The agent dispatches @gcp-provisioner, which reads the cloud-native-standards skill and uses terraform_apply() to safely stand up an internal analytics dashboard on Google Cloud.
Simultaneously, @detailing-planner wakes up, calls query_inventory() to check available products, pulls the surface-prep-guidelines skill, and generates a precise step-by-step cleaning log—ensuring the interior APC teardown and the neutral pH exterior wash happen in the exact sequence required to avoid material damage.
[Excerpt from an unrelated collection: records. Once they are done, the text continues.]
-- ==== Sys2Proof/Machine/Feedback.lean ====
section
/-! DEFINITION. Commands of Position Feedback (R286 to R314). The units run while the I/O die runs. -/
namespace Sys2Proof.Machine

/-- What a feedback unit does, while the I/O die runs. -/
def onIo (f : State → State) (s : State) : Result := done (if running s .io then f s else s)

/-- SSI_REQUEST (R288): `ready` is the level of SSIn_DATA at the request. -/
def execSsiRequest (n : Fin 16) (ready : Bool) (s : State) : Result := onIo (ssiRequest n.val ready) s

/-- SSI_FRAME_COMPLETE (R290, R291). -/
def execSsiFrameComplete (n : Fin 16) (frame : BitVec 40) (s : State) : Result := onIo (ssiFrame n.val frame.toNat) s

/-- FEEDBACK_RECORD (R287, R461): the one or two records of a feedback frame. -/
def execFeedbackRecord (station : Fin 2048) (r : FeedbackRec) (second : Option FeedbackRec) (s : State) : Result :=
  onIo (feedbackFrame station.val (r :: second.toList)) s

/-- QUAD_EDGE (R292, R297): the levels of A and B after the filter. -/
def execQuadEdge (n : Fin 16) (a b : Bool) (s : State) : Result := onIo (quadEdge n.val a b) s

/-- INDEX_EDGE (R293). -/
def execIndexEdge (n : Fin 16) (rise : Bool) (s : State) : Result := onIo (indexEdge n.val rise) s

/-- FUSION_TICK (R296, R298, R299). -/
def execFusionTick (c : Fin 64) (s : State) : Result := onIo (fusionTick c.val) s

/-- FBK_CMD 1 to 4 (R308, R310, R312). -/
def execFbkClear (c : Fin 64) (s : State) : Result := done (atBlock 9 0 (fbkClear c.val) s)
def execLearnBegin (c : Fin 64) (s : State) : Result := done (atBlock 9 0 (learnBegin c.val) s)
def execLearnEnd (c : Fin 64) (s : State) : Result := done (atBlock 9 0 (learnEnd c.val) s)
def execLearnAbort (c : Fin 64) (s : State) : Result := done (atBlock 9 0 (learnAbort c.val) s)

/-- DOOR_ZONE_EDGE (R311). -/
def execDoorZoneEdge (c : Fin 64) (rise : Bool) (s : State) : Result := onIo (zoneEdge c.val rise) s

end Sys2Proof.Machine
end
OpenCode vs. Claude Code: Quick Comparison

For engineering teams evaluating terminal-native automation, OpenCode and Anthropic's Claude Code share similar design principles, but their execution philosophies differ:

Architectural Component	OpenCode Framework	Claude Code CLI
Model Integration	Fully model-agnostic; supports 75+ cloud and local engines (Ollama, OpenRouter).	Proprietary ecosystem; heavily optimized for Anthropic's native Claude models.
The Skills Standard	Natively implements the cross-platform Agent Skills Open Standard (`SKILL.md`).	Developed the initial Agent Skills Open Standard for progressive token context reduction.
Tool Execution	Executes localized scripts, binary hooks, and raw shell commands out of the box.	Integrates heavily with the Model Context Protocol (MCP) to talk to local or remote servers.
Task Isolation	Relies on community plugins or wrapper workspaces (e.g., Superset) for multi-branch tasks.	Natively splits complex tasks into parallel executions using automated Git worktrees.

Summary

Modern software automation is shifting away from simple text completion toward structured agent networks. As demonstrated by the automated garage platform, separating high-level strategy (Primary Agents) from isolated research (Sub-agents), and pairing execution mechanics (Tools) with architectural rules (Skills) allows developers to step back from manual code writing and step into the role of a systems manager over a highly efficient AI factory.